**GOAL OF THE EXERCISE**
Using the entries that follow, please report how many lines contain the word "Machine", with no other words.

Stored data entries:
───

-- ==== Sys2Proof/Laws/Cycle.lean ====
section
/-! SUPPORT. What phases 1 to 3 and a whole cycle can do, said once. -/

namespace Sys2Proof.Machine

open Config

variable (s : State)

theorem beforeHost_eq : beforeHost s = phase3Pend (tickEvent s) (phase2Service (phase1Source s).2) := by
  rw [← phase1Source_event]; rfl

/-! Phases 1 to 3 -/

/-- TPEND as a host command sees it (R70): the event of this cycle, or a tick held back by a frame. -/
@[simp] theorem beforeHost_tpend : (beforeHost s).tpend = (tickEvent s || (s.tpend && s.busy)) := by
  rw [beforeHost_eq]; cases tickEvent s <;> simp

/-- TOVR as a host command sees it (R131). -/
@[simp] theorem beforeHost_tovr : (beforeHost s).tovr = (s.tovr || (tickEvent s && (s.tpend && s.busy))) := by
  rw [beforeHost_eq]; simp

/-- TPH as a host command sees it (R130). -/
theorem beforeHost_tph : (beforeHost s).tph =
    if s.tickEn then (if s.tph = s.params.tickCyc - 1 then 0 else s.tph + 1) else s.tph := by
  rw [beforeHost_eq]; simp [phase1Source_tph]

/-- ft as a host command sees it: after the service of this cycle, if one runs (R132). -/
theorem beforeHost_ft : (beforeHost s).ft = if s.tpend && !s.busy then (tickService s).ft else s.ft := by
  rw [beforeHost_eq, phase3Pend_ft, phase2Service_eq]
  cases ht : s.tpend <;> cases hb : s.busy <;> simp [ht, hb]

/-- servoOut as a host command sees it: after the service of this cycle, if one runs (R132). -/
theorem beforeHost_servoOut : (beforeHost s).servoOut = if s.tpend && !s.busy then (tickService s).servoOut else s.servoOut := by
  rw [beforeHost_eq, phase3Pend_servoOut, phase2Service_eq]
  cases ht : s.tpend <;> cases hb : s.busy <;> simp [ht, hb]

/-- sec as a host command sees it: after the service of this cycle, if one runs (R132). -/
theorem beforeHost_sec : (beforeHost s).sec = if s.tpend && !s.busy then (tickService s).sec else s.sec := by
  rw [beforeHost_eq, phase3Pend_sec, phase2Service_eq]
  cases ht : s.tpend <;> cases hb : s.busy <;> simp [ht, hb]

/-- frm as a host command sees it: after the service of this cycle, if one runs (R132). -/
theorem beforeHost_frm : (beforeHost s).frm = if s.tpend && !s.busy then (tickService s).frm else s.frm := by
  rw [beforeHost_eq, phase3Pend_frm, phase2Service_eq]
  cases ht : s.tpend <;> cases hb : s.busy <;> simp [ht, hb]

@[simp] theorem beforeHost_params : (beforeHost s).params = s.params := by
  rw [beforeHost_eq]; simp
@[simp] theorem beforeHost_pw : (beforeHost s).pw = s.pw := by
  rw [beforeHost_eq]; simp
@[simp] theorem beforeHost_tickEn : (beforeHost s).tickEn = s.tickEn := by
  rw [beforeHost_eq]; simp
@[simp] theorem beforeHost_gapv : (beforeHost s).gapv = s.gapv := by
  rw [beforeHost_eq]; simp
@[simp] theorem beforeHost_ill : (beforeHost s).ill = s.ill := by
  rw [beforeHost_eq]; simp
@[simp] theorem beforeHost_busy : (beforeHost s).busy = s.busy := by
  rw [beforeHost_eq]; simp
@[simp] theorem beforeHost_encN : (beforeHost s).encN = s.encN := by
  rw [beforeHost_eq]; simp
@[simp] theorem beforeHost_encFrame : (beforeHost s).encFrame = s.encFrame := by
  rw [beforeHost_eq]; simp
@[simp] theorem beforeHost_lowrun : (beforeHost s).lowrun = s.lowrun := by
  rw [beforeHost_eq]; simp
@[simp] theorem beforeHost_ledDout : (beforeHost s).ledDout = s.ledDout := by
  rw [beforeHost_eq]; simp
@[simp] theorem beforeHost_inputs : (beforeHost s).inputs = s.inputs := by
  rw [beforeHost_eq]; simp
@[simp] theorem beforeHost_rsp : (beforeHost s).rsp = s.rsp := by
  rw [beforeHost_eq]; simp

/-! The same on the state whose port has been taken, in terms of the state before the cycle -/

theorem beforeHost_takePort_tph : (beforeHost s.takePort).tph =
    if s.tickEn then (if s.tph = s.params.tickCyc - 1 then 0 else s.tph + 1) else s.tph := beforeHost_tph s.takePort

theorem beforeHost_takePort_ft : (beforeHost s.takePort).ft =
    if s.tpend && !s.busy then nextTick s.params s.ft else s.ft := by
  rw [beforeHost_ft, tickService_ft]; rfl

theorem beforeHost_takePort_servoOut : (beforeHost s.takePort).servoOut =
    if s.tpend && !s.busy then (nextTick s.params s.ft).ule s.pw else s.servoOut := by
  rw [beforeHost_servoOut, tickService_servoOut]; rfl

theorem beforeHost_takePort_frm : (beforeHost s.takePort).frm =
    if s.tpend && !s.busy then
      (if nextTick s.params s.ft = 0#16 then (if s.frm + 1 = s.params.framesPerSec then 0 else s.frm + 1) else s.frm)
    else s.frm := by
  rw [beforeHost_frm, tickService_frm]; rfl

theorem beforeHost_takePort_sec : (beforeHost s.takePort).sec =
    if s.tpend && !s.busy then
      (if nextTick s.params s.ft = 0#16 then (if s.frm + 1 = s.params.framesPerSec then s.sec + 1#16 else s.sec)
      else s.sec)
    else s.sec := by
  rw [beforeHost_sec, tickService_sec]; rfl

@[simp] theorem takePort_tickEvent : tickEvent s.takePort = tickEvent s := rfl

/-! The accepted word -/

/-- A command is accepted exactly if RESET is low, no frame is being sent and the offered word decodes to it. -/
theorem acceptedInstr_eq_some {i : Instr} : acceptedInstr s = some i ↔
    s.port.reset = false ∧ s.busy = false ∧ ∃ w, s.port.cmd = some w ∧ decode w = .ok i := by
  unfold acceptedInstr acceptedWord
  cases hr : s.port.reset <;> cases hb : s.busy <;> cases hc : s.port.cmd with
  | none => simp
  | some w => cases hd : decode w <;> simp [hd]

/-- An illegal word is accepted exactly if RESET is low, no frame is being sent and the offered word does not decode. -/
theorem acceptsIllegal_eq_true : acceptsIllegal s = true ↔
    s.port.reset = false ∧ s.busy = false ∧ ∃ w e, s.port.cmd = some w ∧ decode w = .error e := by
  unfold acceptsIllegal acceptedWord
  cases hr : s.port.reset <;> cases hb : s.busy <;> cases hc : s.port.cmd with
  | none => simp
  | some w => cases hd : decode w <;> simp [hd]

/-! A whole cycle -/

/-- All that a step can do: reset the block (R210); hold (R54); go by with no word; take an illegal word (R167); or run
the accepted command (R54), with phases 1 to 3 before it and phase 5 after it. -/
theorem step_cases :
    (s.port.reset = true ∧ step s = .next s.takePort.applyReset) ∨
    (s.port.reset = false ∧ s.busy = true ∧ step s = .next (phase5Encoder false (beforeHost s.takePort))) ∨
    (s.port.reset = false ∧ s.busy = false ∧ s.port.cmd = none ∧
      step s = .next (phase5Encoder false (beforeHost s.takePort))) ∨
    (acceptsIllegal s = true ∧ step s = .next (phase5Encoder false (execIllegal (beforeHost s.takePort)))) ∨
    (∃ i, acceptedInstr s = some i ∧
      step s = afterHost (withStarted (startsFrame i) (exec i (beforeHost s.takePort)))) := by
  simp only [acceptsIllegal_eq_true, acceptedInstr_eq_some]
  cases hr : s.port.reset with
  | true => simp [step, cycle, hr]
  | false =>
    cases hb : s.busy with
    | true => simp [step, cycle, hr, phase4Host, hb, afterHost]
    | false =>
      cases hc : s.port.cmd with
      | none => simp [step, cycle, hr, phase4Host, hb, hc, afterHost]
      | some w => cases hd : decode w <;> simp [step, cycle, hr, phase4Host, hb, hc, hd, afterHost]

/-! The host access operations, as register updates -/

/-- A read gives a response and nothing else (R161). -/
theorem readCommand_eq (sel : RegSel) : readCommand sel s = s.respond (readReg s sel) := rfl

/-- An illegal word raises ILL and nothing else (R167). -/
theorem execIllegal_eq : execIllegal s = s.raise .ill := rfl

/-! Offering a word, and offering none -/

@[simp] theorem offering_port (w : Word) : (s.offering w).port = { reset := false, cmd := some w } := by
  simp only [State.offering]; split <;> rfl

@[simp] theorem offering_busy (w : Word) : (s.offering w).busy = false := by
  cases h : s.busy <;> simp [State.offering, h]

@[simp] theorem withoutWord_port : s.withoutWord.port = PortInput.idle := rfl

@[simp] theorem withoutWord_takePort : s.withoutWord.takePort = s.takePort := rfl

/-! Taking the port -/

@[simp] theorem takePort_port (x : PortInput) (l : List PortInput) : (s.setInputs (x :: l)).port = x := rfl

/-- The port of the next cycle. -/
theorem portAt_takePort (k : Nat) : s.takePort.portAt k = s.portAt (k + 1) := by
  cases h : s.inputs <;> simp [State.portAt, h]

/-- The port now is the port 0 cycles from now. -/
theorem portAt_zero : s.portAt 0 = s.port := by
  cases h : s.inputs <;> simp [State.portAt, State.port, h]

end Sys2Proof.Machine
end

───

**EXERCISE RESPONSE**
2